=== Data supplied ===

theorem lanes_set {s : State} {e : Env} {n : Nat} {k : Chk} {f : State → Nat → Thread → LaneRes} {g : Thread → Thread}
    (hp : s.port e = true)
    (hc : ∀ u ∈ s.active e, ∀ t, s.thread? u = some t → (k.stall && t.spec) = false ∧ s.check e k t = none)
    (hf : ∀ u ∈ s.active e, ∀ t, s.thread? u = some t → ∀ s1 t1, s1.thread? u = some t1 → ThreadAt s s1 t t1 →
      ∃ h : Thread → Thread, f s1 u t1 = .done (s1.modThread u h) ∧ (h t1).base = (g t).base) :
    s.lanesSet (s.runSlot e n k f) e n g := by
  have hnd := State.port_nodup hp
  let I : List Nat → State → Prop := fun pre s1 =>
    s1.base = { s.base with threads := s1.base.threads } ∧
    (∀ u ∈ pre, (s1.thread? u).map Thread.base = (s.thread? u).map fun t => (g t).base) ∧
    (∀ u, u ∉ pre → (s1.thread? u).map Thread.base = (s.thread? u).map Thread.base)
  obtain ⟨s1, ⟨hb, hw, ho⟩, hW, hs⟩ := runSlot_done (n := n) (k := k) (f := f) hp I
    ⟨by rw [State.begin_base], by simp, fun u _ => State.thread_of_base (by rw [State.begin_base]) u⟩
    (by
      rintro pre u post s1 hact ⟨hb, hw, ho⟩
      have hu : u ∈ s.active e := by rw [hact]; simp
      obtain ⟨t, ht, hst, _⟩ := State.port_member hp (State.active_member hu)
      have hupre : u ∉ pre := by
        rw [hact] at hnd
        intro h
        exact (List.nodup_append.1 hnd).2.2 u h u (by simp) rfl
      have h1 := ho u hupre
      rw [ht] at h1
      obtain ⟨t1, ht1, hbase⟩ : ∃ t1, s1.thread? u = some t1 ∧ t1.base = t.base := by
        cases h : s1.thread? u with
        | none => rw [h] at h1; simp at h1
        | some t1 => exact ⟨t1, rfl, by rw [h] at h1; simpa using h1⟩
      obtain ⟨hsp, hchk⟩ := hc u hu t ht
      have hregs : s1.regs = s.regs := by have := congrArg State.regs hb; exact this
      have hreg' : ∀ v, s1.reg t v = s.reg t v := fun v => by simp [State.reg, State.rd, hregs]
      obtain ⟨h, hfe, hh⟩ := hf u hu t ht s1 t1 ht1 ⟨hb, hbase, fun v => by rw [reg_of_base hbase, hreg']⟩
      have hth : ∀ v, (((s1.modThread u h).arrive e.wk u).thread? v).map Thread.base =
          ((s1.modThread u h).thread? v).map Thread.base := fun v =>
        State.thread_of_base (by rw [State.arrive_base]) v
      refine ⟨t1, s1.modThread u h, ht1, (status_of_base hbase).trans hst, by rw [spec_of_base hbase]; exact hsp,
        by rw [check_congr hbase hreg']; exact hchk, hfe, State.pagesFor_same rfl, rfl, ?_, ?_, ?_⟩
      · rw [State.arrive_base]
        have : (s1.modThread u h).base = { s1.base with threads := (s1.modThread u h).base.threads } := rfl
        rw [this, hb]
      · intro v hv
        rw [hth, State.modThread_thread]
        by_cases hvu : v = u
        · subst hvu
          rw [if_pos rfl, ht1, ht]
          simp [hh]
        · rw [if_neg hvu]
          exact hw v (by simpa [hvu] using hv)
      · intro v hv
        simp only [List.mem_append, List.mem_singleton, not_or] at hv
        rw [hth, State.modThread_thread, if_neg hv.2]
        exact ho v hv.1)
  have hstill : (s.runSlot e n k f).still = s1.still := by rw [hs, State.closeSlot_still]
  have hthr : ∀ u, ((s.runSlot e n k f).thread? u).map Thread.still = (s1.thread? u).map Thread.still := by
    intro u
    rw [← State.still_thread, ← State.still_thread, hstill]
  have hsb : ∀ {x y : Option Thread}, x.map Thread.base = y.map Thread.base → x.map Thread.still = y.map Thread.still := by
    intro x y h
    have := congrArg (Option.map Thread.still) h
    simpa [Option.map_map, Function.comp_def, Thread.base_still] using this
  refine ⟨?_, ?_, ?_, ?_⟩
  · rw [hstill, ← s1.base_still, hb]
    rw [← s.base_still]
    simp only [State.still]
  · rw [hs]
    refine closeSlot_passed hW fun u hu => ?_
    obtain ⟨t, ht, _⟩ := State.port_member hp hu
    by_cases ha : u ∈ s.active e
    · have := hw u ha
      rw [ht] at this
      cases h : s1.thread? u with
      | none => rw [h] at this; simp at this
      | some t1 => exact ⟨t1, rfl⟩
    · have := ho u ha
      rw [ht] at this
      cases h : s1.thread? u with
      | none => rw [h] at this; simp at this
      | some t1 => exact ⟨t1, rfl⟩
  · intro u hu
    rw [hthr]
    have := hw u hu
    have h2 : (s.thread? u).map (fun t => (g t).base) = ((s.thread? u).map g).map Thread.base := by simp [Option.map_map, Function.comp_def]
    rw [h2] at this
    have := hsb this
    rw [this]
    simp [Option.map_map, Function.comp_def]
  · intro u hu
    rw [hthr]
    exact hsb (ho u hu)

===
=== Data supplied ===

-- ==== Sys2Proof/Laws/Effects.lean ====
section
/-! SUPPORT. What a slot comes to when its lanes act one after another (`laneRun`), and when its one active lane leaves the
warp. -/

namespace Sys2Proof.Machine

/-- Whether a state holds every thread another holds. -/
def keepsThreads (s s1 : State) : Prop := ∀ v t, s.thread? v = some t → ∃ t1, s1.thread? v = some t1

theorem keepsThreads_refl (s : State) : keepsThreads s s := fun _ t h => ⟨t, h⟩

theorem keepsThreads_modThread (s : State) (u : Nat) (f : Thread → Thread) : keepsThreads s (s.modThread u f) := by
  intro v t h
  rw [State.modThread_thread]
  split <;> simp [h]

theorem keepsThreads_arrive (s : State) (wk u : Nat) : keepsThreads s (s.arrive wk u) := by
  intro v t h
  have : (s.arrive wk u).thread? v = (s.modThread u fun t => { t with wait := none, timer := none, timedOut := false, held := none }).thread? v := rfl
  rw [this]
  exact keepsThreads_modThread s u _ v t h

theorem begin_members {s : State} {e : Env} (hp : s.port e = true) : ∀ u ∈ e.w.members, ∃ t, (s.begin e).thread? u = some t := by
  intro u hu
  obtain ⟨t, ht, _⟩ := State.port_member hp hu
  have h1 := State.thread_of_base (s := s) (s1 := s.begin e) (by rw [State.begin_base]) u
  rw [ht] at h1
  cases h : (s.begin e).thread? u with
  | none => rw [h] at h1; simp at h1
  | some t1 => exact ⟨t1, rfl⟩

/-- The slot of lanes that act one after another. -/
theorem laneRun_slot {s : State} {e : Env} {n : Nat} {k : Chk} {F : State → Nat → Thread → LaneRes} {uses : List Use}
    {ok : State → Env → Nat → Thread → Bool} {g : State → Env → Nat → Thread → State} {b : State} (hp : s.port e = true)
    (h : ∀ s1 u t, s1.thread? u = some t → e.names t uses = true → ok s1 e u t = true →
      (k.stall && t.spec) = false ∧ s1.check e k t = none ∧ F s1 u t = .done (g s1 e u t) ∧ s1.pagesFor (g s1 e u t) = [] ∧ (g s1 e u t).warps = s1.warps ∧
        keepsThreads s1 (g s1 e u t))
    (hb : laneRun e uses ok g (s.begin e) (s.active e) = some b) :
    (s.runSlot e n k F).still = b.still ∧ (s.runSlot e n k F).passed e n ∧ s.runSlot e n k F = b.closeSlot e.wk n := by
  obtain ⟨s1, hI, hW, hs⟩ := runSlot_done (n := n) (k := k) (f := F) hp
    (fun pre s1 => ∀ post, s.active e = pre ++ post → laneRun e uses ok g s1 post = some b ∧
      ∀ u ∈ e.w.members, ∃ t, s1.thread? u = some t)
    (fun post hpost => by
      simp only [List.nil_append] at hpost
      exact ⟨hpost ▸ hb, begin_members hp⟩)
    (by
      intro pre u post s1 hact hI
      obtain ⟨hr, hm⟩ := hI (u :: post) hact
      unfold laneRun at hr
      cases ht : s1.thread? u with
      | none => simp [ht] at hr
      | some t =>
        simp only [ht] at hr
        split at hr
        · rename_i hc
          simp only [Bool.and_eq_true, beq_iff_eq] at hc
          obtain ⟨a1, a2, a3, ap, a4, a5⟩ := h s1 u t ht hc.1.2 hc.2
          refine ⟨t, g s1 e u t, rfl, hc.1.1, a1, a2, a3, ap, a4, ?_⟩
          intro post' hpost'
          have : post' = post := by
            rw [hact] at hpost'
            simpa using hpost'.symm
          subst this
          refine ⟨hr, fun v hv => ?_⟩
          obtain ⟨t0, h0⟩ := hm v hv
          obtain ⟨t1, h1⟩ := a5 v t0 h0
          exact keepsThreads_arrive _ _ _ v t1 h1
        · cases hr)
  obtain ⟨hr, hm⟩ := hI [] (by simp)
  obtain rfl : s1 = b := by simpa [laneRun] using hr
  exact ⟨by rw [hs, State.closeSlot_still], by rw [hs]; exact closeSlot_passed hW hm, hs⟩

===

*The task*: There is a run of lines above from the one with "(k.stall && t.spec) = false ∧ s1.check" to the one with "obtain ⟨hr, hm⟩ := hI (u :: post) hact"; print exactly that run, both ends included, and nothing else.

*Finished exercise*:
      (k.stall && t.spec) = false ∧ s1.check e k t = none ∧ F s1 u t = .done (g s1 e u t) ∧ s1.pagesFor (g s1 e u t) = [] ∧ (g s1 e u t).warps = s1.warps ∧
        keepsThreads s1 (g s1 e u t))
    (hb : laneRun e uses ok g (s.begin e) (s.active e) = some b) :
    (s.runSlot e n k F).still = b.still ∧ (s.runSlot e n k F).passed e n ∧ s.runSlot e n k F = b.closeSlot e.wk n := by
  obtain ⟨s1, hI, hW, hs⟩ := runSlot_done (n := n) (k := k) (f := F) hp
    (fun pre s1 => ∀ post, s.active e = pre ++ post → laneRun e uses ok g s1 post = some b ∧
      ∀ u ∈ e.w.members, ∃ t, s1.thread? u = some t)
    (fun post hpost => by
      simp only [List.nil_append] at hpost
      exact ⟨hpost ▸ hb, begin_members hp⟩)
    (by
      intro pre u post s1 hact hI
      obtain ⟨hr, hm⟩ := hI (u :: post) hact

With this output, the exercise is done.